In the Azure Distributed Data Engineering Toolkit, a cluster is primarily designed to run Spark jobs. This document describes how to create a cluster to use for Spark jobs. Alternitavely for getting started and debugging you can also use the cluster in interactive mode which will allow you to log into the master node, use Jupyter and view the Spark UI.
Creating a Spark cluster only takes a few simple steps after which you will be able to SSH into the master node of the cluster and interact with Spark. You will be able to view the Spark Web UI, Spark Jobs UI, submit Spark jobs (with spark-submit), and even interact with Spark in a Jupyter notebook.
For the advanced user, please note that the default cluster settings are preconfigured in the .aztk/cluster.yaml file that is generated when you run aztk spark init
. More information on cluster config here.
Create a Spark cluster:
aztk spark cluster create --id <your_cluster_id> --vm-size <vm_size_name> --size <number_of_nodes>
For example, to create a cluster of 4 Standard_A2 nodes called 'spark' you can run:
aztk spark cluster create --id spark --vm-size standard_a2 --size 4
You can find more information on VM sizes here. Please note that you must use the official SKU name when setting your VM size - they usually come in the form: "standard_d2_v2".
NOTE: The cluster id (--id
) can only contain alphanumeric characters including hyphens and underscores, and cannot contain more than 64 characters. Each cluster must have a unique cluster id.
You can create your cluster with low-priority VMs at an 80% discount by using --size-low-pri
instead of --size
. Note that these are great for experimental use, but can be taken away at any time. We recommend against this option when doing long running jobs or for critical workloads.
By default, the Azure Distributed Data Engineering Toolkit will use Spark v2.2.0 and Python v3.5.4. However, you can set your Spark and/or Python versions by configuring the base Docker image used by this package.
You can list all clusters currently running in your account by running
aztk spark cluster list
To view details about a particular cluster run:
aztk spark cluster get --id <your_cluster_id>
Note that the cluster is not fully usable until a master node has been selected and it's state is idle
.
For example here cluster 'spark' has 2 nodes and node tvm-257509324_2-20170820t200959z
is the mastesr and ready to run a job.
Cluster spark
------------------------------------------
State: active
Node Size: standard_a2
Nodes: 2
| Dedicated: 2
| Low priority: 0
Nodes | State | IP:Port | Master
------------------------------------|-----------------|----------------------|--------
tvm-257509324_1-20170820t200959z | idle | 40.83.254.90:50001 |
tvm-257509324_2-20170820t200959z | idle | 40.83.254.90:50000 | *
To delete a cluster run:
aztk spark cluster delete --id <your_cluster_id>
You are charged for the cluster as long as the nodes are provisioned in your account. Make sure to delete any clusters you are not using to avoid unwanted costs.

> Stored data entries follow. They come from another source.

/-- Settles O44: `exec_jump_legal` for each jump. The condition is the one R79 to R84 name as it stands, but for JNE,
whose branches the statement exchanges (R81), and JLE, which the model computes as a Boolean (R84). -/
theorem jumpResults : Obligations.JumpResults := by
  intro s a ha x next
  refine ⟨exec_jump_legal rfl rfl ha, exec_jump_legal rfl rfl ha, ?jne, exec_jump_legal rfl rfl ha,
    exec_jump_legal rfl rfl ha, ?jle⟩
  case jne =>
    have hcond : (Instr.jne a).redirects s.flags = true ↔ ¬ s.flags.E = true := Bool.not_iff_not
    rw [exec_jump_legal rfl rfl ha, if_congr hcond rfl rfl, ite_not]
  case jle =>
    have hcond : (Instr.jle a).redirects s.flags = true ↔ s.flags.L = true ∨ s.flags.E = true := Bool.or_eq_true_iff
    rw [exec_jump_legal rfl rfl ha, if_congr hcond rfl rfl]

end Sys2Proof.Machine

/-! PROOFS. Register transfer (43_register_transfer.md): what LDI and ST leave, and PRN after LDI. -/

namespace Sys2Proof.Machine

/-- A write of one register followed by the advance past the operand bytes has the frame of `CompletesWriting`. -/
theorem completesWriting_of_exec_setReg {i : Instr} {s : State} {d : Reg} {v : Byte} {n : Nat}
    (h : exec i s = .next ((s.setReg d v).advance n)) : CompletesWriting i (1 + n) s d v.toNat := by
  refine ⟨_, h, ?written, ?others, rfl, fun _ => rfl, ⟨rfl, rfl, rfl⟩, rfl⟩
  case written => rw [State.advance_reg, State.setReg_reg_same]
  case others =>
    intro r hr
    rw [State.advance_reg, State.setReg_reg_ne s v (List.ne_of_not_mem_cons hr)]

theorem execLdi_legal {a imm : Byte} {s : State} (ha : a.toNat < 8) :
    execLdi a imm s = .next ((s.setReg ⟨a.toNat, ha⟩ imm).advance 2) := withReg_legal ha

theorem execSt_legal {a b : Byte} {s : State} (ha : a.toNat < 8) (hb : b.toNat < 8) :
    execSt a b s = .next ((s.setReg ⟨a.toNat, ha⟩ (s.reg ⟨b.toNat, hb⟩)).advance 2) :=
  (withReg_legal ha).trans (withReg_legal hb)

/-- Settles O28: LDI with a legal operand is the write of the immediate and the advance. -/
theorem ldiResult : Obligations.LdiResult :=
  fun _ a imm ha => completesWriting_of_exec_setReg (i := .ldi a imm) (execLdi_legal ha)

/-- Settles O29: ST with legal operands is the write of operand B's register and the advance. -/
theorem stResult : Obligations.StResult :=
  fun _ a b ha hb => completesWriting_of_exec_setReg (i := .st a b) (execSt_legal ha hb)

/-- Settles O31: PRN emits what its register holds, and the advance of LDI leaves the immediate there. -/
theorem ldiThenPrnEmitsTheImmediate : Obligations.LdiThenPrnEmitsTheImmediate := by
  intro s t a imm ha hldi
  obtain rfl : (s.setReg ⟨a.toNat, ha⟩ imm).advance 2 = t :=
    Host.Outcome.next.inj ((execLdi_legal ha).symm.trans hldi)
  refine ⟨_, execPrn_legal ha, ?emitted, fun _ => rfl, rfl⟩
  case emitted =>
    rw [State.advance_out, State.emit_out, State.advance_out, State.setReg_out, State.advance_reg,
      State.setReg_reg_same]

end Sys2Proof.Machine

/-! PROOFS. The ALU (44_alu.md): what its instructions leave where their register operands are legal. Each function's value
as a number is said once; the shared forms of R89 carry it into the register file. -/

namespace Sys2Proof.Machine

/-! ### The ALU's functions on unsigned numbers -/

theorem aluAdd_toNat (x y : Byte) : (aluAdd x y).toNat = (x.toNat + y.toNat) % 256 := BitVec.toNat_ofNat _ _

theorem aluMul_toNat (x y : Byte) : (aluMul x y).toNat = x.toNat * y.toNat % 256 := BitVec.toNat_ofNat _ _

theorem aluDiv_toNat (x y : Byte) : (aluDiv x y).toNat = x.toNat / y.toNat := by
  rw [aluDiv_eq, BitVec.toNat_udiv]

theorem aluMod_toNat (x y : Byte) : (aluMod x y).toNat = x.toNat % y.toNat := by
  rw [aluMod_eq, BitVec.toNat_umod]

theorem aluInc_toNat (x : Byte) : (aluInc x).toNat = (x.toNat + 1) % 256 := BitVec.toNat_ofNat _ _

theorem aluDec_toNat (x : Byte) : (aluDec x).toNat = (((x.toNat : Int) - 1) % 256).toNat := BitVec.toNat_ofInt _

theorem aluNot_toNat (x : Byte) : (aluNot x).toNat = 255 - x.toNat := by
  rw [aluNot_eq, BitVec.toNat_not]

/-! ### The shared forms of R89 -/

section Forms

variable {i : Instr} {a b opcode : Byte} {s t : State} {f : Byte → Byte → Byte} {g : Byte → Byte} {v : Nat}

theorem completesWriting_of_aluBinary (hexec : exec i s = aluBinary i.opcode f a b s) (ha : a.toNat < 8)
    (hb : b.toNat < 8) (hv : (f (s.reg ⟨a.toNat, ha⟩) (s.reg ⟨b.toNat, hb⟩)).toNat = v) :
    CompletesWriting i 3 s ⟨a.toNat, ha⟩ v :=
  hv ▸ completesWriting_of_exec_setReg (hexec.trans (aluBinary_legal ha hb))

theorem completesWriting_of_aluUnary (hexec : exec i s = aluUnary i.opcode g a s) (ha : a.toNat < 8)
    (hv : (g (s.reg ⟨a.toNat, ha⟩)).toNat = v) : CompletesWriting i 2 s ⟨a.toNat, ha⟩ v :=
  hv ▸ completesWriting_of_exec_setReg (hexec.trans (aluUnary_legal ha))

/-- The guard of DIV and MOD (R93, R94) takes the fault, whatever the operation. -/
theorem aluDivide_zero (ha : a.toNat < 8) (hb : b.toNat < 8) (h0 : s.reg ⟨b.toNat, hb⟩ = 0#8) :
    aluDivide opcode f a b s = .next (s.faulted ⟨.arithmeticFault, opcode, s.pc, none⟩) :=
  (aluDivide_legal ha hb).trans (if_pos h0)

theorem aluDivide_nonzero (ha : a.toNat < 8) (hb : b.toNat < 8) (hy : (s.reg ⟨b.toNat, hb⟩).toNat ≠ 0) :
    aluDivide opcode f a b s =
      .next ((s.setReg ⟨a.toNat, ha⟩ (f (s.reg ⟨a.toNat, ha⟩) (s.reg ⟨b.toNat, hb⟩))).advance 2) := by
  have hne : s.reg ⟨b.toNat, hb⟩ ≠ 0#8 := fun h0 => hy (congrArg BitVec.toNat h0)
  rw [aluDivide_legal ha hb, if_neg hne]

/-- What the destination holds after a division that did not fault. -/
theorem aluDivide_reg (h : aluDivide opcode f a b s = .next t) (ha : a.toNat < 8) (hb : b.toNat < 8)
    (hy : (s.reg ⟨b.toNat, hb⟩).toNat ≠ 0) :
    t.reg ⟨a.toNat, ha⟩ = f (s.reg ⟨a.toNat, ha⟩) (s.reg ⟨b.toNat, hb⟩) := by
  cases (aluDivide_nonzero ha hb hy).symm.trans h
  rw [State.advance_reg, State.setReg_reg_same]

end Forms

/-! ### Division -/

/-- Settles O22: Euclid's division law on the two results, each read off the destination register. -/
theorem quotientAndRemainderRecomposeTheDividend : Obligations.QuotientAndRemainderRecomposeTheDividend := by
  intro s t u a b ha hb hy hdiv hmod
  rw [aluDivide_reg hdiv ha hb hy, aluDivide_reg hmod ha hb hy, aluDiv_toNat, aluMod_toNat]
  exact ⟨(Nat.div_add_mod' _ _).symm, Nat.mod_lt _ (Nat.pos_of_ne_zero hy)⟩

/-- Settles O15: both instructions share the guard, each with its own opcode in the record. -/
theorem divisionByZeroFaults : Obligations.DivisionByZeroFaults :=
  fun _ _ _ hb ha h0 => ⟨aluDivide_zero ha hb h0, aluDivide_zero ha hb h0⟩

/-! ### The results of the other two-register and one-register operations -/

/-- Settles O19: the two-register form with the values of `aluAdd` and `aluMul`. -/
theorem addAndMulResults : Obligations.AddAndMulResults :=
  fun _ _ _ ha hb =>
    ⟨completesWriting_of_aluBinary rfl ha hb (aluAdd_toNat _ _),
      completesWriting_of_aluBinary rfl ha hb (aluMul_toNat _ _)⟩

/-- Settles O23: the two-register form; the bytes written are those of the bit-vector operations, whose bits are the Boolean
operations on the operands' bits. -/
theorem bitwiseResults : Obligations.BitwiseResults := by
  intro s a b ha hb x y
  refine ⟨aluAnd x y, aluOr x y, aluXor x y, completesWriting_of_aluBinary rfl ha hb rfl,
    completesWriting_of_aluBinary rfl ha hb rfl, completesWriting_of_aluBinary rfl ha hb rfl,
    fun k _ => ⟨?and, ?or, ?xor⟩⟩
  case and => rw [aluAnd, BitVec.getLsbD_and, Bool.and_eq_true_iff]
  case or => rw [aluOr, BitVec.getLsbD_or, Bool.or_eq_true_iff]
  case xor => rw [aluXor, BitVec.getLsbD_xor, ← Bool.eq_iff_iff, bne_iff_ne]

/-- Settles O25: the one-register form with the values of `aluInc`, `aluDec` and `aluNot`. -/
theorem incDecNotResults : Obligations.IncDecNotResults :=
  fun _ _ ha =>
    ⟨completesWriting_of_aluUnary rfl ha (aluInc_toNat _), completesWriting_of_aluUnary rfl ha (aluDec_toNat _),
      completesWriting_of_aluUnary rfl ha (aluNot_toNat _)⟩

/-! ### CMP -/

theorem execCmp_legal {a b : Byte} {s : State} (ha : a.toNat < 8) (hb : b.toNat < 8) :
    execCmp a b s =
      .next ((s.setFlags (compareFlags (s.reg ⟨a.toNat, ha⟩) (s.reg ⟨b.toNat, hb⟩))).advance 2) :=
  (withReg_legal ha).trans (withReg_legal hb)

/-- Settles O26: the flags written are those of `compareFlags`, of which exactly one is set. -/
theorem cmpRecomputesTheFlags : Obligations.CmpRecomputesTheFlags := by
  intro s a b ha hb x y
  obtain ⟨hE, hG, hL⟩ := compareFlags_toNat (s.reg ⟨a.toNat, ha⟩) (s.reg ⟨b.toNat, hb⟩)
  exact ⟨_, execCmp_legal ha hb, hE, hG, hL, compareFlags_exactlyOne _ _⟩

/-- Settles O27: CMP writes no register, so the second one compares the values the first one did, and the flags it
writes are already there. -/
theorem cmpIsIdempotent : Obligations.CmpIsIdempotent := by
  intro s t a b ha hb hcmp
  have ht := Host.Outcome.next.inj ((execCmp_legal ha hb).symm.trans hcmp)
  have hregs : ∀ r, t.reg r = s.reg r := fun r => by rw [← ht, State.advance_reg, State.setFlags_reg]
  have hflags : compareFlags (t.reg ⟨a.toNat, ha⟩) (t.reg ⟨b.toNat, hb⟩) = t.flags := by
    rw [hregs, hregs, ← ht, State.advance_flags, State.setFlags_flags]
  have hexec : exec (.cmp a b) t = .next _ := execCmp_legal ha hb
  rw [hflags] at hexec
  exact ⟨_, hexec, rfl, rfl⟩

end Sys2Proof.Machine

/-! PROOFS. The faults (60_exceptions.md): an instruction completes exactly where its register operands are legal and it
does not divide by zero. -/

namespace Sys2Proof

theorem Instr.wellFormed_iff {i : Instr} :
    i.wellFormed = true ↔ (∀ v, i.regA = some v → v.toNat < 8) ∧ ∀ v, i.regB = some v → v.toNat < 8 := by
  have hoperand : ∀ o, regOperandOk o = true ↔ ∀ v, o = some v → v.toNat < 8 := by
    intro o
    cases o with
    | none => exact iff_of_true rfl nofun
    | some v => simp [regOperandOk]
  rw [Instr.wellFormed, Bool.and_eq_true_iff, hoperand, hoperand]

section WellFormed

variable {i : Instr} {a b : Byte}

theorem Instr.wellFormed_of_regA (hA : i.regA = some a) (hB : i.regB = none) (ha : a.toNat < 8) :
    i.wellFormed = true :=
  Instr.wellFormed_iff.mpr ⟨fun _ hv => Option.some.inj (hA.symm.trans hv) ▸ ha, by simp [hB]⟩

theorem Instr.wellFormed_of_regs (hA : i.regA = some a) (hB : i.regB = some b) (ha : a.toNat < 8) (hb : b.toNat < 8) :
    i.wellFormed = true :=
  Instr.wellFormed_iff.mpr
    ⟨fun _ hv => Option.some.inj (hA.symm.trans hv) ▸ ha, fun _ hv => Option.some.inj (hB.symm.trans hv) ▸ hb⟩

end WellFormed

namespace Machine

variable {i : Instr} {s t : State}

/-- Each of the three faults of `exec` has its ground: with legal operands and no zero divisor none is taken. -/
theorem Effect.fault_kept (h : Effect s i t) (hwf : i.wellFormed = true) (hdiv : ¬ i.dividesByZero s) :
    t.fault = s.fault := by
  obtain ⟨hregA, hregB⟩ := Instr.wellFormed_iff.mp hwf
  cases h with
  | operandA hA hv => exact absurd (hregA _ hA) (Nat.not_lt.mpr hv)
  | operandB _ _ hB hv => exact absurd (hregB _ hB) (Nat.not_lt.mpr hv)
  | zeroDivisor hz => exact absurd hz hdiv
  | _ => rfl

theorem aluDivide_running {opcode a b : Byte} {f : Byte → Byte → Byte} (h : aluDivide opcode f a b s = .next t)
    (hgo : t.halted = false) :
    a.toNat < 8 ∧ b.toNat < 8 ∧ ¬ ∃ hb : b.toNat < 8, s.reg ⟨b.toNat, hb⟩ = 0#8 := by
  obtain ⟨ha, hb, -⟩ := withRegs_running h hgo
  refine ⟨ha, hb, fun ⟨_, h0⟩ => ?_⟩
  cases (aluDivide_zero ha hb h0).symm.trans h
  cases hgo

/-- An instruction that leaves the core running has passed the checks of its operands and of its divisor. -/
theorem exec_running_legal (h : exec i s = .next t) (hgo : t.halted = false) :
    i.wellFormed = true ∧ ¬ i.dividesByZero s := by
  cases i with
  | hlt | ret => exact ⟨rfl, id⟩
  | push | pop | prn | call | jmp | jeq | jne | jgt | jlt | jle | inc | dec | not | ldi =>
    obtain ⟨ha, -⟩ := withReg_running h hgo
    exact ⟨Instr.wellFormed_of_regA rfl rfl ha, id⟩
  | st | add | sub | mul | cmp | and | or | xor | shl | shr =>
    obtain ⟨ha, hb, -⟩ := withRegs_running h hgo
    exact ⟨Instr.wellFormed_of_regs rfl rfl ha hb, id⟩
  | div | mod =>
    obtain ⟨ha, hb, hdiv⟩ := aluDivide_running h hgo
    exact ⟨Instr.wellFormed_of_regs rfl rfl ha hb, hdiv⟩
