-- ==== Sys2Proof/Certificates/Slice0/Obligations.lean ====
section
/-! DEFINITION. The statements for the provers, each from the rule of spec/ its docstring names. Results of commands are written
with numbers and BitVec operations, so that a statement can be read beside the spec; the model's own functions stand in a
statement only where the statement is about them (the other methods, the assembler, the byte lanes, `leadingZeros` as clz128). -/

open Sys2Proof Sys2Proof.Machine

/-- The response `complete(r, r2, c)` of 60_exceptions.md R167, spelled out: RES, RES2, C, ERR = 0, BUSY = 0, DONE = 1 are
written and every other field of the state is as before. That the divider's working values, the count of edges to wait and the
index of free values are among the fields kept is the model's choice (log entries 7, 11 and 6). -/
def Sys2Proof.Statements.succeeds (s : State) (r r2 : Data) (c : Bool) : Host.Outcome State Fault Refusal :=
  .next { s with res := r, res2 := r2, c := c, err := 0#3, busy := false, done := true }

/-- The response `raise E` of 60_exceptions.md R168 for an error code, spelled out: RES and RES2 are ZERO, C is 0, ERR is the
code, BUSY = 0, DONE = 1, and every other field of the state is as before, with the model's choice that `succeeds` names. -/
def Sys2Proof.Statements.raises (s : State) (code : BitVec 3) : Host.Outcome State Fault Refusal :=
  .next { s with res := 0#128, res2 := 0#128, c := false, err := code, busy := false, done := true }

/-- SMIN as a literal (00_scope.md R12). -/
def Sys2Proof.Statements.minValue : Data := 0x80000000000000000000000000000000#128

/-- MONE as a literal (00_scope.md R12). -/
def Sys2Proof.Statements.minusOne : Data := 0xFFFFFFFFFFFFFFFFFFFFFFFFFFFFFFFF#128

/-- The three-way result of 45_compare_sign.md as a pattern: enc(−1), enc(1) or enc(0). -/
def Sys2Proof.Statements.ordering (less greater : Prop) [Decidable less] [Decidable greater] : Data :=
  if less then 0xFFFFFFFFFFFFFFFFFFFFFFFFFFFFFFFF#128 else if greater then 1#128 else 0#128

/-- The four conditions of 30_encoding.md R61, in the fields' bit positions (R56) and the opcodes of R60. -/
def Sys2Proof.Statements.illegalBy (w : CmdWord) : Prop :=
  w.extractLsb' 17 15 ≠ 0#15 ∨
  (w.extractLsb' 0 8).toNat ∉
    [0x01, 0x02, 0x03, 0x08, 0x09, 0x0A, 0x0B, 0x0C, 0x10, 0x11, 0x12, 0x13, 0x14, 0x15, 0x16, 0x18, 0x19, 0x1A] ++
    [0x20, 0x21, 0x22, 0x23, 0x24, 0x25, 0x28, 0x29, 0x2A, 0x2B, 0x2C, 0x30, 0x31, 0x32, 0x33] ∨
  (w.extractLsb' 8 7 ≠ 0#7 ∧ (w.extractLsb' 0 8).toNat ∉ [0x14, 0x15, 0x16]) ∨
  (w.extractLsb' 15 2 ≠ 0#2 ∧ (w.extractLsb' 0 8).toNat ∉ [0x30, 0x31, 0x32, 0x33])

/-- The rows of spec/opcode_table.json: mask, match, and the command the row's mnemonic names, of the amount in bits 14:8
where the row leaves these bits open. -/
def Sys2Proof.Statements.tableRows : List (CmdWord × CmdWord × (BitVec 7 → Instr)) :=
  [(0xFFFFFFFF#32, 0x00000001#32, fun _ => .clz64), (0xFFFFFFFF#32, 0x00000002#32, fun _ => .fls),
    (0xFFFFFFFF#32, 0x00000003#32, fun _ => .flsc), (0xFFFFFFFF#32, 0x00000008#32, fun _ => .add),
    (0xFFFFFFFF#32, 0x00000009#32, fun _ => .addc), (0xFFFFFFFF#32, 0x0000000A#32, fun _ => .sub),
    (0xFFFFFFFF#32, 0x0000000B#32, fun _ => .neg), (0xFFFFFFFF#32, 0x0000000C#32, fun _ => .negs),
    (0xFFFFFFFF#32, 0x00000010#32, fun _ => .and), (0xFFFFFFFF#32, 0x00000011#32, fun _ => .or),
    (0xFFFFFFFF#32, 0x00000012#32, fun _ => .xor), (0xFFFFFFFF#32, 0x00000013#32, fun _ => .not)] ++
   [(0xFFFF80FF#32, 0x00000014#32, .shl), (0xFFFF80FF#32, 0x00000015#32, .shr),
    (0xFFFF80FF#32, 0x00000016#32, .sar), (0xFFFFFFFF#32, 0x00000018#32, fun _ => .umul64),
    (0xFFFFFFFF#32, 0x00000019#32, fun _ => .mul), (0xFFFFFFFF#32, 0x0000001A#32, fun _ => .muls),
    (0xFFFFFFFF#32, 0x00000020#32, fun _ => .divu), (0xFFFFFFFF#32, 0x00000021#32, fun _ => .remu),
    (0xFFFFFFFF#32, 0x00000022#32, fun _ => .divmodu), (0xFFFFFFFF#32, 0x00000023#32, fun _ => .divs),
    (0xFFFFFFFF#32, 0x00000024#32, fun _ => .rems), (0xFFFFFFFF#32, 0x00000025#32, fun _ => .divmods)] ++
   [(0xFFFFFFFF#32, 0x00000028#32, fun _ => .cmpu), (0xFFFFFFFF#32, 0x00000029#32, fun _ => .cmps),
    (0xFFFFFFFF#32, 0x0000002A#32, fun _ => .sgn), (0xFFFFFFFF#32, 0x0000002B#32, fun _ => .abs),
    (0xFFFFFFFF#32, 0x0000002C#32, fun _ => .uabs), (0xFFFFFFFF#32, 0x00000030#32, fun _ => .sextB),
    (0xFFFFFFFF#32, 0x00008030#32, fun _ => .sextH), (0xFFFFFFFF#32, 0x00010030#32, fun _ => .sextW),
    (0xFFFFFFFF#32, 0x00018030#32, fun _ => .sextD), (0xFFFFFFFF#32, 0x00000031#32, fun _ => .zextB),
    (0xFFFFFFFF#32, 0x00008031#32, fun _ => .zextH), (0xFFFFFFFF#32, 0x00010031#32, fun _ => .zextW)] ++
   [(0xFFFFFFFF#32, 0x00018031#32, fun _ => .zextD), (0xFFFFFFFF#32, 0x00000032#32, fun _ => .narsB),
    (0xFFFFFFFF#32, 0x00008032#32, fun _ => .narsH), (0xFFFFFFFF#32, 0x00010032#32, fun _ => .narsW),
    (0xFFFFFFFF#32, 0x00018032#32, fun _ => .narsD), (0xFFFFFFFF#32, 0x00000033#32, fun _ => .naruB),
    (0xFFFFFFFF#32, 0x00008033#32, fun _ => .naruH), (0xFFFFFFFF#32, 0x00010033#32, fun _ => .naruW),
    (0xFFFFFFFF#32, 0x00018033#32, fun _ => .naruD)]

/-- What 46_convert.md R150 says of one SEXT: the low `n` bits of OPA, read as a signed number, as a 128-bit pattern. -/
def Sys2Proof.Statements.signExtends (i : Instr) (word : CmdWord) (n : Nat) : Prop :=
  decode word = .cmd i ∧
  ∀ s : State, exec i s =
    Statements.succeeds s (BitVec.ofInt 128 (Int.bmod s.opa.toNat (2 ^ n))) 0#128 false

/-- What 46_convert.md R151 says of one ZEXT: the low `n` bits of OPA as an unsigned number. -/
def Sys2Proof.Statements.zeroExtends (i : Instr) (word : CmdWord) (n : Nat) : Prop :=
  decode word = .cmd i ∧
  ∀ s : State, exec i s = Statements.succeeds s (BitVec.ofNat 128 (s.opa.toNat % 2 ^ n)) 0#128 false

/-- What 46_convert.md R152 and R153 say of one narrowing to the range `low..high` of an `n`-bit type. -/
def Sys2Proof.Statements.narrows (i : Instr) (word : CmdWord) (n : Nat) (low high : Int) : Prop :=
  decode word = .cmd i ∧
  ∀ s : State,
    (low ≤ s.opa.toInt ∧ s.opa.toInt ≤ high →
      exec i s = Statements.succeeds s (BitVec.ofNat 128 (s.opa.toNat % 2 ^ n)) 0#128 false) ∧
    (¬ (low ≤ s.opa.toInt ∧ s.opa.toInt ≤ high) → exec i s = Statements.raises s 2#3)

/-- A command of the divide family. -/
def Sys2Proof.Statements.divides (i : Instr) : Prop :=
  i = .divu ∨ i = .remu ∨ i = .divmodu ∨ i = .divs ∨ i = .rems ∨ i = .divmods

/-- The bounds of a NARS or NARU, its `low..high` (46_convert.md R152, R153). -/
def Sys2Proof.Statements.narrowBounds : List (Instr × Int × Int) :=
  [(.narsB, -2 ^ 7, 2 ^ 7 - 1), (.narsH, -2 ^ 15, 2 ^ 15 - 1), (.narsW, -2 ^ 31, 2 ^ 31 - 1),
   (.narsD, -2 ^ 63, 2 ^ 63 - 1), (.naruB, 0, 2 ^ 8 - 1), (.naruH, 0, 2 ^ 16 - 1), (.naruW, 0, 2 ^ 32 - 1),
   (.naruD, 0, 2 ^ 64 - 1)]

/-- The lines of the assembler that carry the operand `a`, in any place (30_encoding.md R63, R65). -/
def Sys2Proof.Statements.carries (l : AsmLine) (a : AsmOperand) : Prop :=
  (∃ i, l = .unary i a) ∨ (∃ i b, l = .binary i a b) ∨ (∃ i b, l = .binary i b a) ∨ (∃ m n, l = .shift m a n) ∨
  l = .inc a ∨ l = .dec a ∨ l = .mov a ∨ l = .cmpz a

/-- The operands 30_encoding.md R63 does not allow: a decimal value outside −2^127..2^128−1, a hexadecimal pattern whose
digits are not 1 to 32. -/
def Sys2Proof.Statements.outOfRange (a : AsmOperand) : Prop :=
  (∃ v : Int, a = .decimal v ∧ (v < -2 ^ 127 ∨ v > 2 ^ 128 - 1)) ∨
  (∃ digits, a = .hex digits ∧ (digits.length < 1 ∨ digits.length > 32))

/-- Two executions of one command give the same response: the same fault, or next states with the same RES, RES2, C, ERR. -/
def Sys2Proof.Statements.sameResponse : Host.Outcome State Fault Refusal → Host.Outcome State Fault Refusal → Prop
  | .next t, .next u => t.res = u.res ∧ t.res2 = u.res2 ∧ t.c = u.c ∧ t.err = u.err ∧ t.busy = u.busy ∧ t.done = u.done
  | .fault f, .fault g => f = g
  | .refused f, .refused g => f = g
  | _, _ => False
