-- ==== Sys2Proof/Laws/HostProgram.lean ====
section
/-! SUPPORT. What issuing a command and running a line can do, said once (30_encoding.md R64, 70_reset_and_hazards.md R196). -/

namespace Sys2Proof.Machine

/-- Issuing ends in an answer or in the model fault of FLS; an answer leaves `BUSY = 0` and `DONE = 1`. -/
theorem issue_cases (c : Command) (s : State) :
    issue c s = .fault .flsZeroOperand ∨ ∃ t, issue c s = .next t ∧ t.busy = false ∧ t.done = true := by
  unfold issue
  rcases respond_cases { s.acceptEdge (startPort c s.free) with wait := 0 } with ⟨-, -, h⟩ | ⟨r, h⟩
  · exact .inl h
  · exact .inr ⟨_, h, rfl, rfl⟩

/-- A host never issues to a busy block. -/
theorem HostState.run_busy {h : HostState} {l : Line HostOperand} {c : Command} (hc : (h.fill l).bind assemble = some c)
    (hb : h.block.busy = true) (use : State → HostState) : h.run l use = .error .issuedWhileBusy := by
  simp [HostState.run, hc, hb]

/-- A line that runs hands on the answer of its command, given by a block that was not busy. -/
theorem HostState.run_ok {h g : HostState} {l : Line HostOperand} {use : State → HostState} (hr : h.run l use = .ok g) :
    ∃ c t, (h.fill l).bind assemble = some c ∧ h.block.busy = false ∧ issue c h.block = .next t ∧ g = use t := by
  unfold HostState.run at hr
  cases hc : (h.fill l).bind assemble with
  | none => simp [hc] at hr
  | some c =>
    cases hb : h.block.busy
    · rcases issue_cases c h.block with hi | ⟨t, hi, -⟩
      · simp [hc, hb, hi] at hr
      · refine ⟨c, t, rfl, rfl, hi, ?_⟩
        simp only [hc, hb, hi] at hr
        injection hr with hr
        exact hr.symm
    · simp [hc, hb] at hr

end Sys2Proof.Machine
end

All interaction to the cluster is done via SSH and SSH tunneling. If you didn't create a user during cluster create (aztk spark cluster create
), the first step is to enable to add a user to the master node.
Make sure that the .aztk/secrets.yaml file has your SSH key (or path to the SSH key), and it will automatically use it to make the SSH connection.
aztk spark cluster add-user --id spark --username admin
Alternatively, you can add the SSH key as a parameter when running the add-user
command.
aztk spark cluster add-user --id spark --username admin --ssh-key <your_key_OR_path_to_key>
You can also use a password to create your user:
aztk spark cluster add-user --id spark --username admin --password <my_password>
Using a SSH key is the recommended method.
After a user has been created, SSH into the Spark container on the master node with:
aztk spark cluster ssh --id spark --username admin
If you would like to ssh into the host instead of the Spark container on it, run:
aztk spark cluster ssh --id spark --username admin --host
If you ssh into the host and wish to access the running Docker Spark environment, you can run the following:
sudo docker exec -it spark /bin/bash
Now that you're in, you can change directory to your familiar $SPARK_HOME
cd $SPARK_HOME
By default, the aztk spark cluster ssh
command port forwards the Spark Web UI to localhost:8080, Spark Jobs UI to localhost:4040, and Spark History Server to your locahost:18080. This can be configured in .aztb/ssh.yaml.
Once the appropriate ports have been forwarded, simply navigate to the local ports for viewing. In this case, if you used port 8888 (the default) for Jupyter then navigate to http://localhost:8888.
The notebooks will only be persisted to the local cluster. Once the cluster is deleted, all notebooks will be deleted with them. We recommend saving the notebooks elsewhere if you do not want them deleted.